§ **What this task involves**
In the records that follow, the lines from the one containing "w = .error e) ↔" to the one containing "command only. -/", inclusive, are to be given again exactly.

§ **Entries taken from a collection**
-- ==== Sys2Proof/Syntax.lean ====
section
/-! DEFINITION. The nine commands (30_encoding.md R69), one constructor per row of spec/opcode_table.json. -/

namespace Sys2Proof

/-- A command of the block. `PUSH` carries `imm8` (R65), `LOOKUP` carries `imm24` (R66), the others nothing (R68);
the operands' types admit exactly the values their fields hold. -/
inductive Instr where
  | nop
  | clr
  | push (imm8 : Byte)
  | enc
  | rank
  | build
  | pack
  | run
  | lookup (imm24 : BitVec 24)
  deriving DecidableEq, Repr

end Sys2Proof
end

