-- ==== Sys2Proof/Certificates/Slice0/Obligations.lean ====
section
/-! DEFINITION. The statements for the provers, from the numbered rules of spec/. -/

open Sys2Proof Sys2Proof.Machine

/-! ### Command words -/

/-- 30_encoding.md R69: the nine rows of the opcode map by `match` and `mask`, with the operand bits of `PUSH` and
`LOOKUP`; every word that selects no row is illegal. -/
def Obligations.CommandWordsDecodeByTheirRow : Prop :=
  ∀ w : Word,
    (decode w = .ok .nop ↔ w &&& 0xFFFFFFFF = 0x00000000)
    ∧ (decode w = .ok .clr ↔ w &&& 0xFFFFFFFF = 0x00000001)
    ∧ (∀ b, decode w = .ok (.push b) ↔ w &&& 0xFFFF00FF = 0x00000002 ∧ b = w.extractLsb' 8 8)
    ∧ (decode w = .ok .enc ↔ w &&& 0xFFFFFFFF = 0x00000003)
    ∧ (decode w = .ok .rank ↔ w &&& 0xFFFFFFFF = 0x00000004)
    ∧ (decode w = .ok .build ↔ w &&& 0xFFFFFFFF = 0x00000005)
    ∧ (decode w = .ok .pack ↔ w &&& 0xFFFFFFFF = 0x00000006)
    ∧ (decode w = .ok .run ↔ w &&& 0xFFFFFFFF = 0x00000007)
    ∧ (∀ n, decode w = .ok (.lookup n) ↔ w &&& 0x000000FF = 0x00000008 ∧ n = w.extractLsb' 8 24)
    ∧ ((∃ e, decode w = .error e) ↔
        w ∉ [(0 : Word), 1, 3, 4, 5, 6, 7] ∧ w &&& 0xFFFF00FF ≠ 0x00000002 ∧ w &&& 0x000000FF ≠ 0x00000008)

/-- 30_encoding.md sections 1 to 3: no bit of an encoding is dropped. -/
def Obligations.DecodeOfEncodeIsTheCommand : Prop := ∀ i : Instr, decode (encode i) = .ok i

/-- 30_encoding.md sections 1 and 3: each legal word stands for one command only. -/
def Obligations.EncodeOfDecodeIsTheWord : Prop := ∀ (w : Word) (i : Instr), decode w = .ok i → encode i = w

/-- 95_test_vectors.md section 8: words written out from the encodings of R69. -/
def Obligations.SampleCommandWordsDecode : Prop :=
  decode 0b00000000000000000000000000000000 = .ok .nop
  ∧ decode 0b00000000000000000000000000000001 = .ok .clr
  ∧ decode 0b00000000000000001010101000000010 = .ok (.push 0xAA)
  ∧ decode 0b00000000000000000000000000000011 = .ok .enc
  ∧ decode 0b00000000000000000000000000000100 = .ok .rank
  ∧ decode 0b00000000000000000000000000000101 = .ok .build
  ∧ decode 0b00000000000000000000000000000110 = .ok .pack
  ∧ decode 0b00000000000000000000000000000111 = .ok .run
  ∧ decode 0b00000000000000000000011000001000 = .ok (.lookup 6)
  ∧ decode 0x00010002 = .error .mustBeZero
  ∧ decode 0x00000009 = .error .opcode

/-- 30_encoding.md R70: which words are illegal, and that one sets `ERR.ILL`, whatever the state, and does nothing
else; it is not fatal. -/
def Obligations.IllegalWordRaisesIllOnly : Prop :=
  ∀ w : Word,
    (illegalWord w ↔ ∃ e, decode w = .error e)
    ∧ (illegalWord w → ∀ (s : State) (addr : Nat) (rest : List BusEvent), addr % 256 = 0 →
        step { s with bus := .write addr w :: rest } = .next { s with bus := rest, err := { s.err with ill := true } }
        ∧ State.fatal { s with bus := rest, err := { s.err with ill := true } } = s.fatal)

/-! ### One step -/

/-- 30_encoding.md section 1: a write of a legal word to `CMD` executes its command at the state the host's other events
have not reached yet. The queue `bus` is the model's own (log 1). -/
def Obligations.StepRunsTheDecodedCommand : Prop :=
  ∀ (s : State) (addr : Nat) (w : Word) (rest : List BusEvent) (i : Instr),
    addr % 256 = 0 → decode w = .ok i →
    step { s with bus := .write addr w :: rest } = exec i { s with bus := rest }

/-- 60_exceptions.md section 6: with no transaction the block is idle and all state survives. That the model's step with
an empty queue is this idleness is its own choice (log 9). -/
def Obligations.IdleStepKeepsTheState : Prop := ∀ s : State, s.bus = [] → step s = .next s

/-- 60_exceptions.md section 1: the block has no trap, so every step of every state answers a next state. -/
def Obligations.EveryStepAnswersNext : Prop := ∀ s : State, ∃ t, step s = .next t

/-- 00_scope.md section 5: no step changes the configuration. That it stands in State is the model's choice (log 2). -/
def Obligations.ConfigurationNeverChanges : Prop := ∀ s t : State, step s = .next t → t.cfg = s.cfg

§ **Task output**
    ∧ ((∃ e, decode w = .error e) ↔
        w ∉ [(0 : Word), 1, 3, 4, 5, 6, 7] ∧ w &&& 0xFFFF00FF ≠ 0x00000002 ∧ w &&& 0x000000FF ≠ 0x00000008)

/-- 30_encoding.md sections 1 to 3: no bit of an encoding is dropped. -/
def Obligations.DecodeOfEncodeIsTheCommand : Prop := ∀ i : Instr, decode (encode i) = .ok i

/-- 30_encoding.md sections 1 and 3: each legal word stands for one command only. -/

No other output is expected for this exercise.